Critique 2 par Elisa Révol

Le réalisateur guatémaltèque Renato Borravo Serrano nous emmène dans la toundra glaciale de la Sibérie à travers le documentaire d’observation Life of Ivanna, qui suit la jeune Ivanna et ses cinq enfants. Renato Borravo Serrano se rend d’abord en Sibérie afin de visiter la ville natale de sa femme. Il y rencontre Ivanna, qui est née dans le même hôpital que sa femme. De cette rencontre nait un documentaire. Nous suivons Ivanna et ses enfants durant quatre ans. Durant cette période, on accompagne Ivanna d’abord dans la toundra où elle vit dans une roulotte de 6m² avec ses cinq enfants, puis dans son déménagement plus tard en ville. On est très vite emportés dans l’univers ardu d’Ivanna, une femme très forte et charismatique, élevant ses enfants seule qui arrivera à fuir une relation abusive. On est  rapidement intégré dans l’univers familial: Renato Borravo Serrano a d'abord vécu 3 semaines avec la famille avant de filmer quoi que ce soit. Lorsqu’il lance sa caméra, les enfants et la mère sont complètement habitués à sa présence et la caméra semble faire partie de la famille. Cela nous donne vraiment un ressenti familier et naturel qui en devient presque accueillant. On a l’impression de vivre ce qu’ils vivent, que cela soit des rires ou des pleurs. On se sent particulièrement proche des enfants d’Ivanna : à plusieurs reprises, on est le témoin de scènes où les enfants sont livrés à eux-mêmes et découvrent à leur tour ce que nous avons déjà découvert auparavant, comme quand un des enfants tente d'ensevelir une lumière projetée sur la neige, en vain. Ces petites scènes du quotidien loin de lasser, rendent ces banalités captivantes – notamment grâce à un montage sonore rythmé de silences et de vacarmes, de rires puis de cris.

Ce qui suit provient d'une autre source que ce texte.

-- ==== Sys2Proof/Machine/Bus.lean ====
section
/-! DEFINITION. The host side: address map, host reads and writes, reset, and one turn of the machine (20_memory.md, 70_reset_and_hazards.md). -/

namespace Sys2Proof.Machine

/-! ### The address map (20_memory.md R51) -/

/-- The read-write input registers (10_state.md R22). -/
inductive InputReg where
  | srcAddr
  | dstAddr
  | srcPort
  | dstPort
  | seq
  | ack
  | flags
  | payloadLen
  | csumBase
  | csumLen
  deriving DecidableEq, Repr

/-- The read-only result registers (10_state.md R33). -/
inductive ResultReg where
  | csumResult
  | ipCsum
  | tcpCsum
  | frameLen
  deriving DecidableEq, Repr

/-- A host-visible register (10_state.md R22). -/
inductive Reg where
  | ctrl
  | status
  | input (r : InputReg)
  | result (r : ResultReg)
  deriving DecidableEq, Repr

/-- What an offset names (20_memory.md R51). -/
inductive Region where
  | reg (r : Reg)
  | data (i : Nat)
  | frame (i : Nat)
  | unmapped
  deriving DecidableEq, Repr

/-- The register at word index k of the register region, offset 4k (10_state.md R22). -/
def regAt : Nat → Reg
  | 0 => .ctrl
  | 1 => .status
  | 2 => .input .srcAddr
  | 3 => .input .dstAddr
  | 4 => .input .srcPort
  | 5 => .input .dstPort
  | 6 => .input .seq
  | 7 => .input .ack
  | 8 => .input .flags
  | 9 => .input .payloadLen
  | 10 => .input .csumBase
  | 11 => .input .csumLen
  | 12 => .result .csumResult
  | 13 => .result .ipCsum
  | 14 => .result .tcpCsum
  | _ => .result .frameLen

/-- The offset of a register (10_state.md R22). -/
def Reg.offset : Reg → Nat
  | .ctrl => 0x00
  | .status => 0x04
  | .input .srcAddr => 0x08
  | .input .dstAddr => 0x0C
  | .input .srcPort => 0x10
  | .input .dstPort => 0x14
  | .input .seq => 0x18
  | .input .ack => 0x1C
  | .input .flags => 0x20
  | .input .payloadLen => 0x24
  | .input .csumBase => 0x28
  | .input .csumLen => 0x2C
  | .result .csumResult => 0x30
  | .result .ipCsum => 0x34
  | .result .tcpCsum => 0x38
  | .result .frameLen => 0x3C

/-- The address map (20_memory.md R51). A window offset 0x10000 + i or 0x20000 + i with i < 65536 has the index i, its remainder
by 0x10000. -/
def regionOf (a : Nat) : Region :=
  if a < 0x40 then .reg (regAt (a / 4))
  else if a < 0x10000 then .unmapped
  else if a < 0x20000 then .data (a % 0x10000)
  else if a < 0x30000 then .frame (a % 0x10000)
  else .unmapped

/-- The bus errors: a size other than 4 bytes, a misaligned offset, an unmapped offset (20_memory.md R52, R57; log 8). -/
def busFault (t : BusTxn) : Option Fault :=
  if t.size ≠ 2 then some .busSize
  else if t.addr.toNat % 4 ≠ 0 then some .busMisaligned
  else if regionOf t.addr.toNat = .unmapped then some .busUnmapped
  else none

/-! ### Host reads (20_memory.md R55) -/

/-- The stored value of an input register, unused bits 0 (10_state.md R22, R26 to R32). -/
def readInput (s : State) : InputReg → Word
  | .srcAddr => s.srcAddr
  | .dstAddr => s.dstAddr
  | .srcPort => s.srcPort.setWidth 32
  | .dstPort => s.dstPort.setWidth 32
  | .seq => s.seq
  | .ack => s.ack
  | .flags => s.flags.setWidth 32
  | .payloadLen => s.payloadLen
  | .csumBase => s.csumBase
  | .csumLen => s.csumLen

/-- The stored value of a result register, bits [31:16] 0 (10_state.md R33). -/
def readResult (s : State) : ResultReg → Word
  | .csumResult => s.csumResult.setWidth 32
  | .ipCsum => s.ipCsum.setWidth 32
  | .tcpCsum => s.tcpCsum.setWidth 32
  | .frameLen => s.frameLen.setWidth 32

/-- Byte j of the frame window: frame byte j below FRAME_LEN, else a free byte (10_state.md R36, 20_memory.md R55; log 4). -/
def frameWindowByte (s : State) (draw j : Nat) : Byte :=
  if j < s.frameLen.toNat then readByte s.frame draw j else Config.freeByte draw

/-- The word a host read returns (20_memory.md R55). While BUSY the result registers and the frame window return a free word
(10_state.md R40); CTRL returns 0 (10_state.md R23); an unmapped offset returns 0 with its bus error (20_memory.md R52). -/
def readValue (a : Nat) (s : State) : Word :=
  match regionOf a with
  | .reg .ctrl => 0
  | .reg .status => statusWord s
  | .reg (.input r) => readInput s r
  | .reg (.result r) => if s.busy then Config.freeWord s.draws else readResult s r
  | .data i => readBufferWord (fun j => readByte s.data (s.draws + (j - i)) j) i
  | .frame i =>
    if s.busy then Config.freeWord s.draws
    else readBufferWord (fun j => frameWindowByte s (s.draws + (j - i)) j) i
  | .unmapped => 0

/-- A host read: the read data on the bus, four free values used at most (20_memory.md R55; log 3). -/
def hostRead (a : Nat) (s : State) : State :=
  { s with rdata := readValue a s, draws := s.draws + 4 }

/-! ### Host writes (20_memory.md R56) -/

/-- Storing v into an input register, masked to the bits it uses (10_state.md R26 to R32). -/
def storeInput (r : InputReg) (v : Word) (s : State) : State :=
  match r with
  | .srcAddr => { s with srcAddr := v }
  | .dstAddr => { s with dstAddr := v }
  | .srcPort => { s with srcPort := portField v }
  | .dstPort => { s with dstPort := portField v }
  | .seq => { s with seq := v }
  | .ack => { s with ack := v }
  | .flags => { s with flags := flagsField v }
  | .payloadLen => { s with payloadLen := v }
  | .csumBase => { s with csumBase := v }
  | .csumLen => { s with csumLen := v }

/-- Storing the word v at data-buffer bytes i to i+3, most significant byte first (20_memory.md R54, R56). -/
def storeData (i : Nat) (v : Word) (s : State) : State :=
  { s with data := Memory.setBytes s.data i (be32 v) }

/-- A host write to a place other than CTRL (20_memory.md R56): STATUS is always performed, input registers and the data window are
dropped while BUSY (10_state.md R39), read-only registers and the frame window are ignored (10_state.md R34). -/
def hostStore (g : Region) (v : Word) (s : State) : State :=
  match g with
  | .reg .ctrl => s
  | .reg .status => writeStatus v s
  | .reg (.input r) => whenIdle (storeInput r v) s
  | .reg (.result _) => s
  | .data i => whenIdle (storeData i v) s
  | .frame _ => s
  | .unmapped => s

/-- A host write and the engine's part of the turn: a CTRL write runs the command it decodes to (10_state.md R31), any other write
is a store (20_memory.md R56). -/
def hostWrite (a : Nat) (v : Word) (s : State) : Answer :=
  if regionOf a = .reg .ctrl then exec (decodeCtrl v) s
  else engineTurn (hostStore (regionOf a) v s)

/-- One bus transaction and the engine's part of the turn; a bus error is a fault of the host (60_exceptions.md R166). -/
def busTurn (t : BusTxn) (s : State) : Answer :=
  match busFault t with
  | some f => .fault f
  | none => if t.wr then hostWrite t.addr.toNat t.wdata s else engineTurn (hostRead t.addr.toNat s)

/-- The turn of a machine whose schedule is used up: the host does nothing, the engine may step, the sink is silent (log 2). -/
def idleTurn : Turn := ⟨.quiet, .go none⟩

/-- The next read of a WAIT loop: its engine slot is the first of those given for the later reads; past them the engine is scheduled
and the sink is silent, as in `idleTurn`, so the engine step is always taken eventually (70_reset_and_hazards.md R196; log 13). -/
def nextWait (later : List EngineSlot) : Turn := ⟨.wait later.tail, later.headD idleTurn.engine⟩

/-- One read of a WAIT loop: a read of STATUS; while the value read has BUSY = 1 the loop goes on, so its next read stands at the head
of the schedule (30_encoding.md R78; log 13). DESIGN CHOICE: no reset comes between two reads of a WAIT, where the spec allows `rst` at any
clock edge (70_reset_and_hazards.md R180, R182); a reset during the loop is a schedule of single STATUS reads, then the reset (log 13). -/
def waitTurn (later : List EngineSlot) (s : State) : Answer :=
  engineTurn (if s.busy then { hostRead 0x04 s with schedule := nextWait later :: s.schedule } else hostRead 0x04 s)

/-! ### Reset (70_reset_and_hazards.md R180, R182) -/

/-- The registers, the engine and the buffers after a reset; TxLog survives it (10_state.md R41), and so do the read data on the bus
and the model's own fields (log 11, log 12). -/
def resetBlock (s : State) : State :=
  { State.reset with
    txLog := s.txLog, rdata := s.rdata, draws := s.draws, schedule := s.schedule, slot := s.slot }

/-- A reset with given parameters. A SEND it abandons, past its length check, leaves TxLog as it is (`cut` none) or with one
record of a part of the frame, from its first byte on, and any response (70_reset_and_hazards.md R182; log 7). -/
def resetWith (p : Params) (cut : Option (Nat × BitVec 2)) (s : State) : State :=
  match s.phase, cut with
  | .busy .send, some (k, code) =>
    if payloadTooLong s then resetBlock s
    else
      resetBlock (useDraws (payloadLength s)
        (logSend (txRecord s ((frameOf (operandsWith p s)).take k) (responseOf code)) s))
  | _, _ => resetBlock s

/-- A reset of this block. -/
def resetTurn (cut : Option (Nat × BitVec 2)) (s : State) : Answer := .next (resetWith Config.params cut s)

/-! ### One turn -/

/-- The next turn. -/
def nextTurn (s : State) : Turn := s.schedule.headD idleTurn

/-- The state in which the next turn is taken: its entry is off the schedule and its engine slot is the current one. -/
def beginTurn (s : State) : State :=
  { s with schedule := s.schedule.tail, slot := (nextTurn s).engine }

/-- One turn: the host's act, then at most one engine step (20_memory.md R58, R61; log 1). -/
def takeTurn (t : Turn) (s : State) : Answer :=
  match t.host with
  | .quiet => engineTurn s
  | .bus b => busTurn b s
  | .wait later => waitTurn later s
  | .reset cut => resetTurn cut s

end Sys2Proof.Machine
end

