/-! ### writeChecksum -/

@[simp] theorem writeChecksum_srcAddr (c : Half) : (writeChecksum c s).srcAddr = s.srcAddr := rfl
@[simp] theorem writeChecksum_dstAddr (c : Half) : (writeChecksum c s).dstAddr = s.dstAddr := rfl
@[simp] theorem writeChecksum_srcPort (c : Half) : (writeChecksum c s).srcPort = s.srcPort := rfl
@[simp] theorem writeChecksum_dstPort (c : Half) : (writeChecksum c s).dstPort = s.dstPort := rfl
@[simp] theorem writeChecksum_seq (c : Half) : (writeChecksum c s).seq = s.seq := rfl
@[simp] theorem writeChecksum_ack (c : Half) : (writeChecksum c s).ack = s.ack := rfl
@[simp] theorem writeChecksum_flags (c : Half) : (writeChecksum c s).flags = s.flags := rfl
@[simp] theorem writeChecksum_payloadLen (c : Half) : (writeChecksum c s).payloadLen = s.payloadLen := rfl
@[simp] theorem writeChecksum_csumBase (c : Half) : (writeChecksum c s).csumBase = s.csumBase := rfl
@[simp] theorem writeChecksum_csumLen (c : Half) : (writeChecksum c s).csumLen = s.csumLen := rfl
@[simp] theorem writeChecksum_csumResult (c : Half) : (writeChecksum c s).csumResult = c := rfl
@[simp] theorem writeChecksum_ipCsum (c : Half) : (writeChecksum c s).ipCsum = s.ipCsum := rfl
@[simp] theorem writeChecksum_tcpCsum (c : Half) : (writeChecksum c s).tcpCsum = s.tcpCsum := rfl
@[simp] theorem writeChecksum_frameLen (c : Half) : (writeChecksum c s).frameLen = s.frameLen := rfl
@[simp] theorem writeChecksum_done (c : Half) : (writeChecksum c s).done = s.done := rfl
@[simp] theorem writeChecksum_ign (c : Half) : (writeChecksum c s).ign = s.ign := rfl
@[simp] theorem writeChecksum_err (c : Half) : (writeChecksum c s).err = s.err := rfl
@[simp] theorem writeChecksum_phase (c : Half) : (writeChecksum c s).phase = s.phase := rfl
@[simp] theorem writeChecksum_data (c : Half) : (writeChecksum c s).data = s.data := rfl
@[simp] theorem writeChecksum_frame (c : Half) : (writeChecksum c s).frame = s.frame := rfl
@[simp] theorem writeChecksum_txLog (c : Half) : (writeChecksum c s).txLog = s.txLog := rfl
@[simp] theorem writeChecksum_rdata (c : Half) : (writeChecksum c s).rdata = s.rdata := rfl
@[simp] theorem writeChecksum_draws (c : Half) : (writeChecksum c s).draws = s.draws := rfl
@[simp] theorem writeChecksum_schedule (c : Half) : (writeChecksum c s).schedule = s.schedule := rfl
@[simp] theorem writeChecksum_slot (c : Half) : (writeChecksum c s).slot = s.slot := rfl

/-! ### hostRead -/

@[simp] theorem hostRead_srcAddr (a : Nat) : (hostRead a s).srcAddr = s.srcAddr := rfl
@[simp] theorem hostRead_dstAddr (a : Nat) : (hostRead a s).dstAddr = s.dstAddr := rfl
@[simp] theorem hostRead_srcPort (a : Nat) : (hostRead a s).srcPort = s.srcPort := rfl
@[simp] theorem hostRead_dstPort (a : Nat) : (hostRead a s).dstPort = s.dstPort := rfl
@[simp] theorem hostRead_seq (a : Nat) : (hostRead a s).seq = s.seq := rfl
@[simp] theorem hostRead_ack (a : Nat) : (hostRead a s).ack = s.ack := rfl
@[simp] theorem hostRead_flags (a : Nat) : (hostRead a s).flags = s.flags := rfl
@[simp] theorem hostRead_payloadLen (a : Nat) : (hostRead a s).payloadLen = s.payloadLen := rfl
@[simp] theorem hostRead_csumBase (a : Nat) : (hostRead a s).csumBase = s.csumBase := rfl
@[simp] theorem hostRead_csumLen (a : Nat) : (hostRead a s).csumLen = s.csumLen := rfl
@[simp] theorem hostRead_csumResult (a : Nat) : (hostRead a s).csumResult = s.csumResult := rfl
@[simp] theorem hostRead_ipCsum (a : Nat) : (hostRead a s).ipCsum = s.ipCsum := rfl
@[simp] theorem hostRead_tcpCsum (a : Nat) : (hostRead a s).tcpCsum = s.tcpCsum := rfl
@[simp] theorem hostRead_frameLen (a : Nat) : (hostRead a s).frameLen = s.frameLen := rfl
@[simp] theorem hostRead_done (a : Nat) : (hostRead a s).done = s.done := rfl
@[simp] theorem hostRead_ign (a : Nat) : (hostRead a s).ign = s.ign := rfl
@[simp] theorem hostRead_err (a : Nat) : (hostRead a s).err = s.err := rfl
@[simp] theorem hostRead_phase (a : Nat) : (hostRead a s).phase = s.phase := rfl
@[simp] theorem hostRead_data (a : Nat) : (hostRead a s).data = s.data := rfl
@[simp] theorem hostRead_frame (a : Nat) : (hostRead a s).frame = s.frame := rfl
@[simp] theorem hostRead_txLog (a : Nat) : (hostRead a s).txLog = s.txLog := rfl
@[simp] theorem hostRead_rdata (a : Nat) : (hostRead a s).rdata = readValue a s := rfl
@[simp] theorem hostRead_draws (a : Nat) : (hostRead a s).draws = s.draws + 4 := rfl
@[simp] theorem hostRead_schedule (a : Nat) : (hostRead a s).schedule = s.schedule := rfl
@[simp] theorem hostRead_slot (a : Nat) : (hostRead a s).slot = s.slot := rfl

Life of Ivanna nous emmène dans un voyage émotionnel et contemplatif. Les émotions se succèdent et se bousculent : d’abord les enfants nous font rire, on les trouve mignons, puis un portrait de la vie dure d’Ivanna pour laquelle on compatit est tiré et enfin on témoigne de l’abus de son mari Gena lors d’une soirée entre amis. Renato Bovarro Serrano propose un film où chacun pourra s'émerveiller en contemplant ce monde plein de mystère. J’ai trouvé ce film émouvant. Je me suis laissé submerger par les émotions parfois légères, parfois pleines de douleurs, mais toujours pleines de beauté.